Do Nucleic Acids make Proteins? All You Must Clarify!
Nucleic acids (DNA & RNA) and proteins are very large types of essential biomacromolecules of every living body. Both take part in gene expression which is expressing the information from a gene through proteins.
- There are 2 types of nucleic acids: DNA (Deoxyribonucleic Acid) & RNA (Ribonucleic Acid)
- Genome: The complete set of genes or genetic material present in a cell or organism, composed of DNA & RNA.
- There are 80,000 to 400,000 different varieties of proteins.
- Monomer of Nucleic acids: Nucleotide
- Monomer of Proteins: Amino Acids
Both play an important role in the gene expression mechanism that can be better understood via. the Central Dogma Model of Biology.
Nucleic acids are monomers of nucleotides whereas, Proteins are the monomers of amino acids.
Nucleic acids do contain the same elements as proteins: carbon, hydrogen, oxygen, nitrogen, and phosphorus or sulphur in some.
Nucleic acids are the genetic materials that we get inherited from our parents, and we will be transferring these to our offsprings.

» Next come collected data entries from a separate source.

-- ==== Sys2Proof/Machine/Codes.lean ====
section
/-! DEFINITION. The status codes of Table 6-10 and the event codes of Table 6-12 (06_command_reference). -/

namespace Sys2Proof.Machine

/-- `ST_OK` (Table 6-10). -/
abbrev stOk : Nat := 0x00
/-- `ST_ACCEPTED` (Table 6-10). -/
abbrev stAccepted : Nat := 0x01
/-- `ST_BUSY` (Table 6-10). -/
abbrev stBusy : Nat := 0x02
/-- `ST_BAD_OPCODE` (Table 6-10). -/
abbrev stBadOpcode : Nat := 0x03
/-- `ST_BAD_PARAM` (Table 6-10). -/
abbrev stBadParam : Nat := 0x04
/-- `ST_BAD_LENGTH` (Table 6-10). -/
abbrev stBadLength : Nat := 0x05
/-- `ST_NOT_IN_STATE` (Table 6-10). -/
abbrev stNotInState : Nat := 0x06
/-- `ST_DENIED` (Table 6-10). -/
abbrev stDenied : Nat := 0x07
/-- `ST_AUTH_FAIL` (Table 6-10). -/
abbrev stAuthFail : Nat := 0x08
/-- `ST_NO_RESOURCE` (Table 6-10). -/
abbrev stNoResource : Nat := 0x09
/-- `ST_TIMEOUT` (Table 6-10). -/
abbrev stTimeout : Nat := 0x0A
/-- `ST_ABORTED` (Table 6-10). -/
abbrev stAborted : Nat := 0x0B
/-- `ST_HW_FAULT` (Table 6-10). -/
abbrev stHwFault : Nat := 0x0C
/-- `ST_VERSION` (Table 6-10). -/
abbrev stVersion : Nat := 0x0D
/-- `ST_RNG_UNAVAILABLE` (Table 6-10). -/
abbrev stRngUnavailable : Nat := 0x0E
/-- `ST_REGULATORY` (Table 6-10). -/
abbrev stRegulatory : Nat := 0x0F
/-- `ST_STORE_DEFERRED` (Table 6-10). -/
abbrev stStoreDeferred : Nat := 0x10
/-- `EV_RESET_CAUSE` (Table 6-12). -/
abbrev evResetCause : Nat := 0x0101
/-- `EV_VBAT_LOSS` (Table 6-12). -/
abbrev evVbatLoss : Nat := 0x0102
/-- `EV_VBAT_REDUCED` (Table 6-12). -/
abbrev evVbatReduced : Nat := 0x0103
/-- `EV_VBAT_OV` (Table 6-12). -/
abbrev evVbatOv : Nat := 0x0104
/-- `EV_VLF_LOW` (Table 6-12). -/
abbrev evVlfLow : Nat := 0x0105
/-- `EV_VLF_OV` (Table 6-12). -/
abbrev evVlfOv : Nat := 0x0106
/-- `EV_VREL_LOW` (Table 6-12). -/
abbrev evVrelLow : Nat := 0x0107
/-- `EV_VDDIO_LOW` (Table 6-12). -/
abbrev evVddioLow : Nat := 0x0108
/-- `EV_RAIL_FAULT` (Table 6-12). -/
abbrev evRailFault : Nat := 0x0109
/-- `EV_HOLD_MEASURED` (Table 6-12). -/
abbrev evHoldMeasured : Nat := 0x010A
/-- `EV_HOLD_LOW` (Table 6-12). -/
abbrev evHoldLow : Nat := 0x010B
/-- `EV_HOLD_FAILED` (Table 6-12). -/
abbrev evHoldFailed : Nat := 0x010C
/-- `EV_VBAT_DIP` (Table 6-12). -/
abbrev evVbatDip : Nat := 0x010D
/-- `EV_POWER_STATE` (Table 6-12). -/
abbrev evPowerState : Nat := 0x010E
/-- `EV_SIGNAL_LINE` (Table 6-12). -/
abbrev evSignalLine : Nat := 0x010F
/-- `EV_ISTHMUS_FAIL` (Table 6-12). -/
abbrev evIsthmusFail : Nat := 0x0110
/-- `EV_LOCKSTEP` (Table 6-12). -/
abbrev evLockstep : Nat := 0x0111
/-- `EV_QUEUE_OVERFLOW` (Table 6-12). -/
abbrev evQueueOverflow : Nat := 0x0112
/-- `EV_XTAL26_FAIL` (Table 6-12). -/
abbrev evXtal26Fail : Nat := 0x0201
/-- `EV_XTAL32_ABSENT` (Table 6-12). -/
abbrev evXtal32Absent : Nat := 0x0202
/-- `EV_XTAL32_FAIL` (Table 6-12). -/
abbrev evXtal32Fail : Nat := 0x0203
/-- `EV_TIDE_WRAP` (Table 6-12). -/
abbrev evTideWrap : Nat := 0x0204
/-- `EV_TIDE_CORRECTED` (Table 6-12). -/
abbrev evTideCorrected : Nat := 0x0205
/-- `EV_CMD_DONE` (Table 6-12). -/
abbrev evCmdDone : Nat := 0x0301
/-- `EV_MBX_LINK` (Table 6-12). -/
abbrev evMbxLink : Nat := 0x0302
/-- `EV_MBX_SECURE` (Table 6-12). -/
abbrev evMbxSecure : Nat := 0x0303
/-- `EV_MBX_REKEY_DUE` (Table 6-12). -/
abbrev evMbxRekeyDue : Nat := 0x0304
/-- `EV_MBX_TRANSPORT_REVERTED` (Table 6-12). -/
abbrev evMbxTransportReverted : Nat := 0x0305
/-- `EV_LF_BURST_DONE` (Table 6-12). -/
abbrev evLfBurstDone : Nat := 0x0401
/-- `EV_LF_DIAG` (Table 6-12). -/
abbrev evLfDiag : Nat := 0x0402
/-- `EV_LF_IMPLAUSIBLE` (Table 6-12). -/
abbrev evLfImplausible : Nat := 0x0403
/-- `EV_LF_THERMAL` (Table 6-12). -/
abbrev evLfThermal : Nat := 0x0404
/-- `EV_LF_SOUNDING_DONE` (Table 6-12). -/
abbrev evLfSoundingDone : Nat := 0x0405
/-- `EV_ZONE_CHANGE` (Table 6-12). -/
abbrev evZoneChange : Nat := 0x0501
/-- `EV_SYNTH_REFUSED` (Table 6-12). -/
abbrev evSynthRefused : Nat := 0x0502
/-- `EV_CHANNEL_REMAPPED` (Table 6-12). -/
abbrev evChannelRemapped : Nat := 0x0503
/-- `EV_TOKEN_AUTH` (Table 6-12). -/
abbrev evTokenAuth : Nat := 0x0601
/-- `EV_TOKEN_FOREIGN` (Table 6-12). -/
abbrev evTokenForeign : Nat := 0x0602
/-- `EV_TOKEN_AUTH_FAIL` (Table 6-12). -/
abbrev evTokenAuthFail : Nat := 0x0603
/-- `EV_TOKEN_COLLISION` (Table 6-12). -/
abbrev evTokenCollision : Nat := 0x0604
/-- `EV_TOKEN_RESYNC` (Table 6-12). -/
abbrev evTokenResync : Nat := 0x0605
/-- `EV_TRANSPONDER_DIAG` (Table 6-12). -/
abbrev evTransponderDiag : Nat := 0x0606
/-- `EV_TOKEN_LEARNED` (Table 6-12). -/
abbrev evTokenLearned : Nat := 0x0607
/-- `EV_TOKEN_REVOKED` (Table 6-12). -/
abbrev evTokenRevoked : Nat := 0x0608
/-- `EV_RANGE_RESULT` (Table 6-12). -/
abbrev evRangeResult : Nat := 0x0701
/-- `EV_RELAY_SUSPECT` (Table 6-12). -/
abbrev evRelaySuspect : Nat := 0x0702
/-- `EV_UWB_CABLE` (Table 6-12). -/
abbrev evUwbCable : Nat := 0x0703
/-- `EV_UWB_UNAVAILABLE` (Table 6-12). -/
abbrev evUwbUnavailable : Nat := 0x0704
/-- `EV_RELEASE_GRANTED` (Table 6-12). -/
abbrev evReleaseGranted : Nat := 0x0801
/-- `EV_RELEASE_DENIED` (Table 6-12). -/
abbrev evReleaseDenied : Nat := 0x0802
/-- `EV_PATH_DEADLINE` (Table 6-12). -/
abbrev evPathDeadline : Nat := 0x0803
/-- `EV_SESSION_END` (Table 6-12). -/
abbrev evSessionEnd : Nat := 0x0804
/-- `EV_START_PERMIT` (Table 6-12). -/
abbrev evStartPermit : Nat := 0x0805
/-- `EV_START_OUTPUT_DIAG` (Table 6-12). -/
abbrev evStartOutputDiag : Nat := 0x0806
/-- `EV_RADIO_MISMATCH` (Table 6-12). -/
abbrev evRadioMismatch : Nat := 0x0901
/-- `EV_RADIO_DUTY_LIMIT` (Table 6-12). -/
abbrev evRadioDutyLimit : Nat := 0x0902
/-- `EV_COEX_ABORT` (Table 6-12). -/
abbrev evCoexAbort : Nat := 0x0903
/-- `EV_RADIO_CAL` (Table 6-12). -/
abbrev evRadioCal : Nat := 0x0904
/-- `EV_TOUCH` (Table 6-12). -/
abbrev evTouch : Nat := 0x0A01
/-- `EV_CONTACT` (Table 6-12). -/
abbrev evContact : Nat := 0x0A02
/-- `EV_SENSE_DIAG` (Table 6-12). -/
abbrev evSenseDiag : Nat := 0x0A03
/-- `EV_CONTACT_STUCK` (Table 6-12). -/
abbrev evContactStuck : Nat := 0x0A04
/-- `EV_WAKE` (Table 6-12). -/
abbrev evWake : Nat := 0x0A05
/-- `EV_MBX_AUTH_STORM` (Table 6-12). -/
abbrev evMbxAuthStorm : Nat := 0x0B01
/-- `EV_FW_VERIFY` (Table 6-12). -/
abbrev evFwVerify : Nat := 0x0B02
/-- `EV_LIFECYCLE` (Table 6-12). -/
abbrev evLifecycle : Nat := 0x0B03
/-- `EV_ATTEST_READY` (Table 6-12). -/
abbrev evAttestReady : Nat := 0x0B04
/-- `EV_LOG_CHECKPOINT` (Table 6-12). -/
abbrev evLogCheckpoint : Nat := 0x0B05
/-- `EV_KEY_ZEROISED` (Table 6-12). -/
abbrev evKeyZeroised : Nat := 0x0B06
/-- `EV_TAMPER` (Table 6-12). -/
abbrev evTamper : Nat := 0x0C01
/-- `EV_TAMPER_TEST_PIN` (Table 6-12). -/
abbrev evTamperTestPin : Nat := 0x0C02
/-- `EV_BREACH` (Table 6-12). -/
abbrev evBreach : Nat := 0x0C03
/-- `EV_RNG_HEALTH` (Table 6-12). -/
abbrev evRngHealth : Nat := 0x0D01
/-- `EV_RNG_FATAL` (Table 6-12). -/
abbrev evRngFatal : Nat := 0x0D02
/-- `EV_RNG_SEEDED` (Table 6-12). -/
abbrev evRngSeeded : Nat := 0x0D03
/-- `EV_STORE_TWIN` (Table 6-12). -/
abbrev evStoreTwin : Nat := 0x0E01
/-- `EV_STORE_DEFERRED` (Table 6-12). -/
abbrev evStoreDeferred : Nat := 0x0E02
/-- `EV_STORE_TORN` (Table 6-12). -/
abbrev evStoreTorn : Nat := 0x0E03
/-- `EV_STORE_WEAR` (Table 6-12). -/
abbrev evStoreWear : Nat := 0x0E04
/-- `EV_COUNTER_COMMITTED` (Table 6-12). -/
abbrev evCounterCommitted : Nat := 0x0E05
/-- `EV_TIMER_LATE` (Table 6-12). -/
abbrev evTimerLate : Nat := 0x0F01
/-- `EV_EXT_TRAP` (Table 6-12). -/
abbrev evExtTrap : Nat := 0x1001
/-- `EV_EXT_BUDGET` (Table 6-12). -/
abbrev evExtBudget : Nat := 0x1002
/-- `EV_EXT_LOADED` (Table 6-12). -/
abbrev evExtLoaded : Nat := 0x1003
/-- `EV_PAIR_LINK` (Table 6-12). -/
abbrev evPairLink : Nat := 0x1101
/-- `EV_PAIR_TAKEOVER` (Table 6-12). -/
abbrev evPairTakeover : Nat := 0x1102
/-- `EV_PAIR_ROLE` (Table 6-12). -/
abbrev evPairRole : Nat := 0x1103
/-- `EV_PAIR_JOINED` (Table 6-12). -/
abbrev evPairJoined : Nat := 0x1104
/-- `EV_PAIR_COMMIT_FAIL` (Table 6-12). -/
abbrev evPairCommitFail : Nat := 0x1105
/-- `EV_BUS_FAULT` (Table 6-12). -/
abbrev evBusFault : Nat := 0x1201
/-- `EV_BUS_OFF` (Table 6-12). -/
abbrev evBusOff : Nat := 0x1202
/-- `EV_LIN_NO_RESPONSE` (Table 6-12). -/
abbrev evLinNoResponse : Nat := 0x1203
/-- `EV_EROSION_WARN` (Table 6-12). -/
abbrev evErosionWarn : Nat := 0x1301

end Sys2Proof.Machine
end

Proteins are the building blocks of life and they bring out the genetic changes in our body phenotypically. Every cell in the human body contains protein.
The genotypic characteristics of organisms depend directly on nucleic acids. And, the phenotypic characteristics of organisms depend directly on proteins.
The gene expression process relates the phenotypic and genotypic characteristics together as nucleic acids take part in protein synthesis.
In simple words, the job of the nucleic acids is to make proteins, and the job of proteins is to express the genetic information that is on the nucleic acid.
Do all nucleic acids code for proteins?
Nucleic Acids do code for proteins but, all types of nucleic acids don’t. In a very simple, word there are both coding DNA & non-coding DNA in the genome.
Coding DNA codes for proteins while non-coding DNA doesn’t. It’s because, coding DNA contains codons to code for specific amino acids while, non-coding DNA doesn’t have any.
The genes of prokaryotes (bacteria) are very simple and tightly packed together, and it is seen that majority of the DNA codes for proteins. Only 20% of a typical prokaryote genome is non-coding in nature.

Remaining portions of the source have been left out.